The film premiered in Munich on 19 December 1962; it was the first German film to be shot in 70 mm. A dubbed version, retitled Mediterranean Holiday, was released in the United States by Continental Film Distributors in 1964.

==Cast==
- Hans Clarin as narrator (German-language version)
- Burl Ives as narrator (English-language version)
- Graham Hill as himself
- Grace Kelly as herself (as Princess Grace of Monaco)
- Begum Aga Khan III as herself (as Die Begum)
- King Constantine II as himself (as Prince Constantine of Greece)
- Prince Rainier of Monaco as himself

==Production==
Producer Rudolf Travnicek had originally intended for the film to be a sequel to Windjammer (1958), with the working title being "Windjammer 2". However, Cinemiracle International Pictures, the producers of Windjammer, sued Travnicek, forcing him to change its name to Flying Clipper.
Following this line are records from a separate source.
-- ==== Sys2Proof/Machine/CmdHost.lean ====
section
/-! DEFINITION. The commands of the host interface: rings, interrupts, mailbox, link: each one's effect on the device, and the blocks on which it acts. -/

namespace Sys2Proof.Machine

/-- RECORD_DELIVER (R409): A queued record is written to the enabled record rings and their status blocks. -/
def execRecordDeliver (s : State) : Out :=
  s.run { hi := true } recordDeliver

/-- UPDATE_RECORD_FETCH (R412): The device fetches update records from ring 05 while ring 06 has room. -/
def execUpdateRecordFetch (s : State) : Out :=
  s.run { hi := true } updateFetch

/-- RING_ENABLE (R407): A write that sets EN of HI_RINGrr_CFG zeroes the ring's indices and enables the ring from the
next boundary. -/
def execRingEnable (ring : Fin 7) (value : Word) (s : State) : Out :=
  s.run { hi := true } (ringEnable ring.val value)

/-- RING_DISABLE (R407): A write that clears EN of HI_RINGrr_CFG disables the ring at the next boundary and discards
the entries queued for it. -/
def execRingDisable (ring : Fin 7) (value : Word) (s : State) : Out :=
  s.run { hi := true } (ringDisable ring.val value)

/-- RING_CONS_WRITE (R407): The host advances the CONS index of a ring, or the write is refused. -/
def execRingConsWrite (ring : Fin 7) (value : Word) (s : State) : Out :=
  s.run { hi := true } (ringConsWrite ring.val value)

/-- RING_PROD_WRITE (R407): The host advances the PROD index of ring 05, or the write is refused. -/
def execRingProdWrite (value : Word) (s : State) : Out :=
  s.run { hi := true } (ringProdWrite value)

/-- MSIX_COALESCE_TIMER (R416): The COAL_US timer of a coalescing vector expires, and its message is sent or made
pending. -/
def execMsixCoalesceTimer (ring : Fin 7) (s : State) : Out :=
  s.run { hi := true } (msixTimer ring.val)

/-- IRQ_CAUSE_CLEAR (R479): A W1C write to HI_IRQ_CAUSE clears the cause bits it names. -/
def execIrqCauseClear (value : Word) (s : State) : Out :=
  s.run { hi := true } (irqCauseClear value)

/-- NOP (R414): The NOP mailbox command ends DONE. -/
def execNop (a0 a1 a2 a3 : Word) (s : State) : Out :=
  s.run { hi := true, bt := true } (mailboxArgs a0 a1 a2 a3 false 1)

/-- GET_ATTESTATION (R448): The GET_ATTESTATION mailbox command writes a signed attestation report. -/
def execGetAttestation (a0 a1 a2 a3 : Word) (s : State) : Out :=
  s.run { hi := true, bt := true } (mailboxArgs a0 a1 a2 a3 false 2)

/-- GET_IMAGE_INFO (R414): The GET_IMAGE_INFO mailbox command writes M and the image header. -/
def execGetImageInfo (a0 a1 a2 a3 : Word) (s : State) : Out :=
  s.run { hi := true, bt := true } (mailboxArgs a0 a1 a2 a3 false 3)

/-- ENTER_MAINTENANCE (R415): The ENTER_MAINTENANCE mailbox command requests maintenance mode. -/
def execEnterMaintenance (a0 a1 a2 a3 : Word) (s : State) : Out :=
  s.run { hi := true, bt := true } (mailboxArgs a0 a1 a2 a3 false 4)

/-- FLASH_READ (R414): The FLASH_READ mailbox command reads flash into a host buffer. -/
def execFlashRead (a0 a1 a2 a3 : Word) (s : State) : Out :=
  s.run { hi := true, bt := true } (mailboxArgs a0 a1 a2 a3 false 5)

/-- FLASH_ERASE (R414): The FLASH_ERASE mailbox command erases a 64 KiB flash block. -/
def execFlashErase (a0 a1 a2 a3 : Word) (err : Bool) (s : State) : Out :=
  s.run { hi := true, bt := true } (mailboxArgs a0 a1 a2 a3 err 6)

/-- FLASH_WRITE (R414): The FLASH_WRITE mailbox command programs flash and reads it back. -/
def execFlashWrite (a0 a1 a2 a3 : Word) (err : Bool) (s : State) : Out :=
  s.run { hi := true, bt := true } (mailboxArgs a0 a1 a2 a3 err 7)

/-- LEAVE_MAINTENANCE (R414): The LEAVE_MAINTENANCE mailbox command causes a device reset 1 ms after DONE. -/
def execLeaveMaintenance (a0 a1 a2 a3 : Word) (s : State) : Out :=
  s.run { hi := true, bt := true } (mailboxArgs a0 a1 a2 a3 false 8)

/-- MAILBOX_END (R414): A mailbox command finishes, STATE takes its result and vector 3 is sent. -/
def execMailboxEnd (s : State) : Out :=
  s.run { hi := true } mailboxEnd

/-- HOST_INTERFACE_RESET (R404): PERST_N, Function Level Reset or D3hot resets only the host interface. -/
def execHostInterfaceReset (s : State) : Out :=
  s.run { hi := true } hostReset

/-- PCIE_LINK_TRAINING (R402): The PCI Express link trains up or goes down; LINK_UP, WIDTH and RATE change, and in
maintenance mode entered by the boot code vector 13 is sent once the link is up. -/
def execPcieLinkTraining (link : LinkEv) (width : BitVec 2) (rate : BitVec 3) (s : State) : Out :=
  s.run { hi := true } (pcieLink link width.toNat rate.toNat)

end Sys2Proof.Machine
end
Instead of Cinerama (the format previously used on Windjammer, which involved projecting onto a curved screen), Travnicek decided to film in the easier-to-handle 70 mm format. However, it was too expensive to rent 70 mm cameras from the only two companies that produced them, so engineer Jan Jacobsen was hired to develop an entirely new camera, the MCS-70. It was much smaller than the existing cameras, and so could be mounted under small aircraft and on top of cars.

Street-level scenes of the Monaco Grand Prix took place during qualifying laps, where a Mercedes-Benz 300 SL equipped with the MCS-70 was allowed to drive amongst the Formula One cars on the Circuit de Monaco.

There were no film labs in Germany at the time that could process 70 mm film, which used Eastman Color positive and negative stock, so it had to be sent to Technicolor Limited in London to be printed.

==Release==
Flying Clipper had its world premiere on 19 December 1962 at the Royal-Palast in Munich, Germany. It played in competition at the 3rd Moscow International Film Festival. For its release in the United States, Continental Film Distributors renamed the film Mediterranean Holiday and produced it in various formats, including 35mm CinemaScope, 70mm Super Cinerama, and CineVision.

In 2017, German label Busch Media Group released a restoration in Blu-ray and 4K UHD Blu-ray, which was scanned from an original 70mm negative held in the German Federal Film Archive. The data from the full scan totaled 30 terabytes, with each frame being 6–8 megabytes in size. It took months for scratches and dust to be erased and color to be corrected; the original theatrical sound was restored as six-channel audio, with a new Dolby Atmos soundtrack also being produced. Busch later partnered with distributor Flicker Alley to release both versions as a single package in the US in 2019.